Si Hitler ne comprend rien au plan d’assainissement des finances publiques, d’autres s’en occuperont. Comme de la propagande, avant même Goebbels. Un livre sur le présent, disions-nous ? Nous y sommes au chapitre intitulé « Le magnat des médias et l’union des droites », avec le magnat des médias, Alfred Hugenberg, précurseur des Murdoch, Berlusconi et autres Bolloré, qui a abandonné son mandat chez Krupp. Ancien haut fonctionnaire et acteur de l’arène politique depuis longtemps, Hugenberg (pangermaniste et auteur d’une thèse sur la colonisation de l’Est européen, le rêve éternel…) est encore plus puissant que les magnats d’aujourd’hui. Il va nazifier en un tour de main l’espace public par ses médias, tout en pensant neutraliser Hitler qui le neutralisera à son tour. On s’épargnera bien sûr les analogies trop évidentes, mais on ne saurait pour autant être aveugle. « Hugenberg n’est pas Bolloré et Papen n’est pas Macron, dit l’historien, mais leurs positions dans les configurations politiques, économiques et sociales de la France de 2025 et de l’Allemagne de 1932 sont analogues. » 

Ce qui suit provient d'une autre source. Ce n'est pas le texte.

-- ==== Sys2Proof/Laws/Kept/Clock.lean ====
section
/-! SUPPORT. Sys2Proof/Laws/Kept/Clock.lean: the operations of Machine/Clock.lean keep the queue and the canonical form. -/

namespace Sys2Proof.Machine

open Sys2Proof

variable {kq : List Instr} {kb : Bool}

theorem idleTick_kept {s : State} (hs : Kept kq kb s) :
    Kept kq kb (idleTick s) := by
  unfold idleTick
  try dsimp only
  repeat' first
    | with_reducible assumption
    | (with_reducible refine kept_ite ?_ ?_ <;> intro _)
    | simp only [kept_mk]
    | exact fun x => tblSorted_tblSet x
    | exact fun x => tblSorted_tblIns x
    | exact fun x => tblSorted_filter x
    | split

end Sys2Proof.Machine
end

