-- ==== Sys2Proof/Laws/Kept/Packets.lean ====
section
/-! SUPPORT. Sys2Proof/Laws/Kept/Packets.lean: the operations of Machine/Packets.lean keep the queue and the canonical form. -/

namespace Sys2Proof.Machine

open Sys2Proof

variable {kq : List Instr} {kb : Bool}

theorem state_setFab_kept {s : State} {f : Fabric} (hs : Kept kq kb s) :
    Kept kq kb (State.setFab s f) := by
  unfold State.setFab
  try dsimp only
  repeat' first
    | with_reducible assumption
    | (with_reducible refine kept_ite ?_ ?_ <;> intro _)
    | simp only [kept_mk]
    | exact fun x => tblSorted_tblSet x
    | exact fun x => tblSorted_tblIns x
    | exact fun x => tblSorted_filter x

theorem state_setPort_kept {s : State} {p : Nat} {x : Port} (hs : Kept kq kb s) :
    Kept kq kb (State.setPort s p x) := by
  unfold State.setPort
  try dsimp only
  repeat' first
    | with_reducible assumption
    | with_reducible apply state_reset_kept
    | with_reducible apply state_setFab_kept
    | (with_reducible refine kept_ite ?_ ?_ <;> intro _)
    | simp only [kept_mk]
    | exact fun x => tblSorted_tblSet x
    | exact fun x => tblSorted_tblIns x
    | exact fun x => tblSorted_filter x

theorem packetBad_kept {s : State} {p : Nat} (hs : Kept kq kb s) :
    Kept kq kb (packetBad s p) := by
  unfold packetBad
  try dsimp only
  repeat' first
    | with_reducible assumption
    | with_reducible apply state_setReg_kept
    | (with_reducible refine kept_ite ?_ ?_ <;> intro _)

theorem portsAfterPlan_kept {s : State} (hs : Kept kq kb s) :
    Kept kq kb (portsAfterPlan s) := by
  unfold portsAfterPlan
  try dsimp only
  repeat' first
    | with_reducible assumption
    | with_reducible apply state_setPort_kept
    | with_reducible apply kept_foldl
    | (with_reducible refine kept_ite ?_ ?_ <;> intro _)
    | simp only [kept_mk]
    | exact fun x => tblSorted_tblSet x
    | exact fun x => tblSorted_tblIns x
    | exact fun x => tblSorted_filter x
    | intro _
    | split

theorem queueFlits_kept {s : State} {p : Nat} {fs : List Flit} (hs : Kept kq kb s) :
    Kept kq kb (queueFlits s p fs) := by
  unfold queueFlits
  try dsimp only
  repeat' first
    | with_reducible assumption
    | with_reducible apply state_setPort_kept
    | (with_reducible refine kept_ite ?_ ?_ <;> intro _)
    | simp only [kept_mk]
    | exact fun x => tblSorted_tblSet x
    | exact fun x => tblSorted_tblIns x
    | exact fun x => tblSorted_filter x

theorem sendFar_kept {s : State} {ty : Nat} {k : FarPacket} {own : Option Nat} (hs : Kept kq kb s) :
    KeptO kq kb (sendFar s ty k own) := keptO_map (fun _ _ => queueFlits_kept hs)

theorem sendOrDrop_kept {s : State} {t : Nat} {k : FarPacket} {own : Option Nat} (hs : Kept kq kb s) :
    Kept kq kb (sendOrDrop s t k own) := by
  unfold sendOrDrop
  try dsimp only
  repeat' first
    | with_reducible assumption
    | with_reducible apply state_bump_kept
    | with_reducible apply sendFar_kept
    | (refine sendFar_kept ?_ _ (by with_reducible assumption))
    | (refine sendFar_kept ?_ _ (by with_reducible assumption))
    | (with_reducible refine kept_ite ?_ ?_ <;> intro _)
    | with_reducible apply kept_getD

theorem issueReq_kept {s : State} {kind : FarKind} {k : FarPacket} {cmd : Option CmdRef} {ctx : Nat} (hs : Kept kq kb s) :
    KeptO kq kb (issueReq s kind k cmd ctx) := by
  unfold issueReq
  dsimp only
  split
  · exact keptO_map (fun _ _ => state_setFab_kept (state_setFab_kept hs))
  · exact keptO_map (fun t h => state_setFab_kept (sendFar_kept hs t h))

theorem dropReqs_kept {s : State} {r : CmdRef} (hs : Kept kq kb s) :
    Kept kq kb (dropReqs s r) := by
  unfold dropReqs
  try dsimp only
  repeat' first
    | with_reducible assumption
    | with_reducible apply state_setFab_kept
    | (with_reducible refine kept_ite ?_ ?_ <;> intro _)
    | simp only [kept_mk]
    | exact fun x => tblSorted_tblSet x
    | exact fun x => tblSorted_tblIns x
    | exact fun x => tblSorted_filter x
    | with_reducible exact fun x => storeOk_mk x
    | intro _

theorem abortFar_kept {s : State} {r : CmdRef} (hs : Kept kq kb s) :
    Kept kq kb (abortFar s r) := by
  unfold abortFar
  try dsimp only
  repeat' first
    | with_reducible assumption
    | with_reducible apply sendOrDrop_kept
    | with_reducible apply dropReqs_kept
    | (with_reducible refine kept_ite ?_ ?_ <;> intro _)
    | simp only [kept_mk]
    | exact fun x => tblSorted_tblSet x
    | exact fun x => tblSorted_tblIns x
    | exact fun x => tblSorted_filter x
    | intro _
    | split

end Sys2Proof.Machine
end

Durant l’agonie de Weimar, les signaux d’alarme n’avaient pas manqué, mais le manque de stratégie commune des partis de gauche, le manque de détermination des conservateurs, par peur des précédents, à combattre le fascisme, ont fini par servir l’extrême droite. Tandis que Kurt von Schleicher croit se servir de Franz von Papen qui croit manipuler Hitler. D’un « von » à l’autre, rira bien qui rira le dernier. Il était déjà trop tard lorsque Schleicher, « qui a fait et défait les gouvernements du Reich depuis 1930 », prit conscience de « la nocivité des nazis ». (Était-il déjà trop tard lorsque le KPD changea enfin de tactique ? une question qu’on pourrait se poser.) Quoi qu’il en soit, en moins de deux mois, la république de Weimar était assassinée. À coup d’ordonnances d’exception, sorte d’executive orders, comme on dit sous d’autres cieux, très vite musclés et criminels. 

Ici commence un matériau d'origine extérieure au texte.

-- ==== Sys2Proof/Laws/Kept/Fences.lean ====
section
/-! SUPPORT. Sys2Proof/Laws/Kept/Fences.lean: the operations of Machine/Fences.lean keep the queue and the canonical form. -/

namespace Sys2Proof.Machine

open Sys2Proof

variable {kq : List Instr} {kb : Bool}

theorem fence_kept {s : State} {c : Nat} {n : Nat} {ser : Nat} {is : List Byte → Bool} {go : Cmd → State} (hs : Kept kq kb s) (hgo : ∀ y0, Kept kq kb (go y0)) :
    Kept kq kb (fence s c n ser is go) := by
  unfold fence
  try dsimp only
  repeat' first
    | with_reducible assumption
    | with_reducible apply hgo
    | (with_reducible refine kept_ite ?_ ?_ <;> intro _)
    | intro _
    | split

theorem waitRow_kept {s : State} {c : Nat} {n : Nat} {ser : Nat} (hs : Kept kq kb s) :
    Kept kq kb (waitRow s c n ser) := by
  unfold waitRow
  try dsimp only
  repeat' first
    | with_reducible assumption
    | with_reducible apply commitFence_kept
    | with_reducible apply fence_kept
    | (with_reducible refine kept_ite ?_ ?_ <;> intro _)
    | with_reducible exact fun x => storeOk_mk x
    | intro _
    | split

theorem signalRow_kept {s : State} {c : Nat} {n : Nat} {ser : Nat} (hs : Kept kq kb s) :
    Kept kq kb (signalRow s c n ser) := by
  unfold signalRow
  try dsimp only
  repeat' first
    | with_reducible assumption
    | with_reducible apply evcInc_kept
    | with_reducible apply commitFence_kept
    | with_reducible apply fence_kept
    | (with_reducible refine kept_ite ?_ ?_ <;> intro _)
    | with_reducible exact fun x => storeOk_mk x
    | intro _

theorem takeLatch_kept {s : State} {c : Nat} {n : Nat} {x : Cmd} {st : Status} (hs : Kept kq kb s) :
    Kept kq kb (takeLatch s c n x st) := by
  unfold takeLatch
  try dsimp only
  repeat' first
    | with_reducible assumption
    | with_reducible apply state_setLatch_kept
    | with_reducible apply commitFence_kept
    | (with_reducible refine kept_ite ?_ ?_ <;> intro _)
    | simp only [kept_mk]
    | exact fun x => tblSorted_tblSet x
    | exact fun x => tblSorted_tblIns x
    | exact fun x => tblSorted_filter x
    | with_reducible exact fun x => storeOk_mk x

theorem joinLatch_kept {s : State} {c : Nat} {n : Nat} {x : Cmd} (hs : Kept kq kb s) :
    Kept kq kb (joinLatch s c n x) := by
  unfold joinLatch
  try dsimp only
  repeat' first
    | with_reducible assumption
    | with_reducible apply state_setLatch_kept
    | with_reducible apply state_setCmd_kept
    | (with_reducible refine kept_ite ?_ ?_ <;> intro _)
    | simp only [kept_mk]
    | exact fun x => tblSorted_tblSet x
    | exact fun x => tblSorted_tblIns x
    | exact fun x => tblSorted_filter x

theorem latchAcquireRow_kept {s : State} {c : Nat} {n : Nat} {ser : Nat} (hs : Kept kq kb s) :
    Kept kq kb (latchAcquireRow s c n ser) := by
  unfold latchAcquireRow
  try dsimp only
  repeat' first
    | with_reducible assumption
    | with_reducible apply failCmd_kept
    | with_reducible apply fence_kept
    | with_reducible apply takeLatch_kept
    | with_reducible apply joinLatch_kept
    | (with_reducible refine kept_ite ?_ ?_ <;> intro _)
    | intro _
    | split

theorem latchTryRow_kept {s : State} {c : Nat} {n : Nat} {ser : Nat} (hs : Kept kq kb s) :
    Kept kq kb (latchTryRow s c n ser) := by
  unfold latchTryRow
  try dsimp only
  repeat' first
    | with_reducible assumption
    | with_reducible apply failCmd_kept
    | with_reducible apply fence_kept
    | with_reducible apply takeLatch_kept
    | (with_reducible refine kept_ite ?_ ?_ <;> intro _)
    | intro _
    | split

theorem latchReleaseRow_kept {s : State} {c : Nat} {n : Nat} {ser : Nat} (hs : Kept kq kb s) :
    Kept kq kb (latchReleaseRow s c n ser) := by
  unfold latchReleaseRow
  try dsimp only
  repeat' first
    | with_reducible assumption
    | with_reducible apply failCmd_kept
    | with_reducible apply commitFence_kept
    | with_reducible apply passLatch_kept
    | with_reducible apply fence_kept
    | (with_reducible refine kept_ite ?_ ?_ <;> intro _)
    | with_reducible exact fun x => storeOk_mk x
    | intro _
    | split

theorem waitLatchTimeout_kept {s : State} {c : Nat} {n : Nat} {ser : Nat} (hs : Kept kq kb s) :
    Kept kq kb (waitLatchTimeout s c n ser) := by
  unfold waitLatchTimeout
  try dsimp only
  repeat' first
    | with_reducible assumption
    | with_reducible apply leaveLatch_kept
    | with_reducible apply failCmd_kept
    | (with_reducible refine kept_ite ?_ ?_ <;> intro _)
    | split

end Sys2Proof.Machine
end

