-- ==== Sys2Proof/Laws/Kept/Management.lean ====
section
/-! SUPPORT. Sys2Proof/Laws/Kept/Management.lean: the operations of Machine/Management.lean keep the queue and the canonical form. -/

namespace Sys2Proof.Machine

open Sys2Proof

variable {kq : List Instr} {kb : Bool}

theorem runImage_kept {s : State} {a : Nat} (hs : Kept kq kb s) :
    Kept kq kb (runImage s a) := by
  unfold runImage
  try dsimp only
  repeat' first
    | with_reducible assumption
    | (with_reducible refine kept_ite ?_ ?_ <;> intro _)
    | simp only [kept_mk]
    | exact fun x => tblSorted_tblSet x
    | exact fun x => tblSorted_tblIns x
    | exact fun x => tblSorted_filter x

theorem selectImage_kept {s : State} (hs : Kept kq kb s) :
    Kept kq kb (selectImage s) := by
  unfold selectImage
  try dsimp only
  repeat' first
    | with_reducible assumption
    | with_reducible apply runImage_kept
    | (with_reducible refine kept_ite ?_ ?_ <;> intro _)
    | simp only [kept_mk]
    | exact fun x => tblSorted_tblSet x
    | exact fun x => tblSorted_tblIns x
    | exact fun x => tblSorted_filter x
    | intro _
    | split

theorem mctpDrop_kept {s : State} (hs : Kept kq kb s) :
    Kept kq kb (mctpDrop s) := by
  unfold mctpDrop
  try dsimp only
  repeat' first
    | with_reducible assumption
    | with_reducible apply state_setReg_kept
    | (with_reducible refine kept_ite ?_ ?_ <;> intro _)

theorem viaMctp_kept {s : State} {msg : List Byte} {ty : Nat} {always : List Byte → Bool} {go : Nat → List Byte → State} (hs : Kept kq kb s) (hgo : ∀ y0 y1, Kept kq kb (go y0 y1)) :
    Kept kq kb (viaMctp s msg ty always go) := by
  unfold viaMctp
  try dsimp only
  repeat' first
    | with_reducible assumption
    | with_reducible apply replyWith_kept
    | with_reducible apply mctpDrop_kept
    | with_reducible apply hgo
    | (with_reducible refine kept_ite ?_ ?_ <;> intro _)
    | intro _
    | split

theorem mctpControl_kept {s : State} {b : Nat} {m : List Byte} (hs : Kept kq kb s) :
    Kept kq kb (mctpControl s b m) := by
  unfold mctpControl
  try dsimp only
  repeat' first
    | with_reducible assumption
    | with_reducible apply state_setReg_kept
    | with_reducible apply replyWith_kept
    | (with_reducible refine kept_ite ?_ ?_ <;> intro _)
    | intro _
    | split

theorem pldmSay_kept {s : State} {m : List Byte} {bs : List Byte} (hs : Kept kq kb s) :
    Kept kq kb (pldmSay s m bs) := by
  unfold pldmSay
  try dsimp only
  repeat' first
    | with_reducible assumption
    | with_reducible apply replyWith_kept
    | (with_reducible refine kept_ite ?_ ?_ <;> intro _)

theorem pldmBase_kept {s : State} {m : List Byte} (hs : Kept kq kb s) :
    Kept kq kb (pldmBase s m) := by
  unfold pldmBase
  try dsimp only
  repeat' first
    | with_reducible assumption
    | with_reducible apply pldmSay_kept
    | (with_reducible refine kept_ite ?_ ?_ <;> intro _)
    | split

theorem pldmMonitor_kept {s : State} {m : List Byte} (hs : Kept kq kb s) :
    Kept kq kb (pldmMonitor s m) := by
  unfold pldmMonitor
  try dsimp only
  repeat' first
    | with_reducible assumption
    | with_reducible apply pldmSay_kept
    | (with_reducible refine kept_ite ?_ ?_ <;> intro _)
    | simp only [kept_mk]
    | exact fun x => tblSorted_tblSet x
    | exact fun x => tblSorted_tblIns x
    | exact fun x => tblSorted_filter x
    | split

theorem pldmFru_kept {s : State} {m : List Byte} (hs : Kept kq kb s) :
    Kept kq kb (pldmFru s m) := by
  unfold pldmFru
  try dsimp only
  repeat' first
    | with_reducible assumption
    | with_reducible apply pldmSay_kept
    | (with_reducible refine kept_ite ?_ ?_ <;> intro _)
    | split

theorem pldmRequest_kept {s : State} {m : List Byte} (hs : Kept kq kb s) :
    Kept kq kb (pldmRequest s m) := by
  unfold pldmRequest
  try dsimp only
  repeat' first
    | with_reducible assumption
    | with_reducible apply pldmSay_kept
    | with_reducible apply pldmBase_kept
    | with_reducible apply pldmMonitor_kept
    | with_reducible apply pldmFru_kept
    | (with_reducible refine kept_ite ?_ ?_ <;> intro _)
    | split

theorem firmwareUpdate_kept {s : State} {g : List Byte} (hs : Kept kq kb s) :
    Kept kq kb (firmwareUpdate s g) := by
  unfold firmwareUpdate
  try dsimp only
  repeat' first
    | with_reducible assumption
    | with_reducible apply replyWith_kept
    | (with_reducible refine kept_ite ?_ ?_ <;> intro _)
    | simp only [kept_mk]
    | exact fun x => tblSorted_tblSet x
    | exact fun x => tblSorted_tblIns x
    | exact fun x => tblSorted_filter x
    | split

theorem spdmSign_kept {s : State} {m : List Byte} {bs : List Byte} (hs : Kept kq kb s) :
    Kept kq kb (spdmSign s m bs) := by
  unfold spdmSign
  try dsimp only
  repeat' first
    | with_reducible assumption
    | with_reducible apply state_draw_kept
    | with_reducible apply replyWith_kept
    | (with_reducible refine kept_ite ?_ ?_ <;> intro _)

theorem spdmRequest_kept {s : State} {m : List Byte} (hs : Kept kq kb s) :
    Kept kq kb (spdmRequest s m) := by
  unfold spdmRequest
  try dsimp only
  repeat' first
    | with_reducible assumption
    | with_reducible apply replyWith_kept
    | with_reducible apply spdmSign_kept
    | (with_reducible refine kept_ite ?_ ?_ <;> intro _)
    | split

theorem healthRecordRead_kept {s : State} {part : Nat} (hs : Kept kq kb s) :
    Kept kq kb (healthRecordRead s part) := by
  unfold healthRecordRead
  try dsimp only
  repeat' first
    | with_reducible assumption
    | with_reducible apply replyWith_kept
    | (with_reducible refine kept_ite ?_ ?_ <;> intro _)

theorem errorLogRead_kept {s : State} {n : Nat} (hs : Kept kq kb s) :
    Kept kq kb (errorLogRead s n) := by
  unfold errorLogRead
  try dsimp only
  repeat' first
    | with_reducible assumption
    | with_reducible apply replyWith_kept
    | (with_reducible refine kept_ite ?_ ?_ <;> intro _)
    | intro _
    | split

theorem vendor_kept {s : State} {go : State → State} (hs : Kept kq kb s) (hgo : ∀ y0, Kept kq kb y0 → Kept kq kb (go y0)) :
    Kept kq kb (vendor s go) := by
  unfold vendor
  try dsimp only
  repeat' first
    | with_reducible assumption
    | with_reducible apply replyWith_kept
    | with_reducible apply hgo
    | (with_reducible refine kept_ite ?_ ?_ <;> intro _)
    | intro _
    | split

end Sys2Proof.Machine
end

Ce n’est pas le moindre des mérites de ce livre que de rappeler des définitions comme celle du (néo)libéralisme autoritaire, (il)libéralisme d’un point de vue économique et autoritarisme en politique sociale, des irresponsables d’hier. Ne cherchez pas, vous connaissez leurs alter ego d’aujourd’hui. En un mot, tordant le cou à une vulgate qui ferait adhérer à l’idée d’une fatalité, ce réquisitoire savant montre que « le vociférateur de brasserie sorti d’on ne sait quel caniveau autrichien » aurait pu ne jamais devenir Hitler.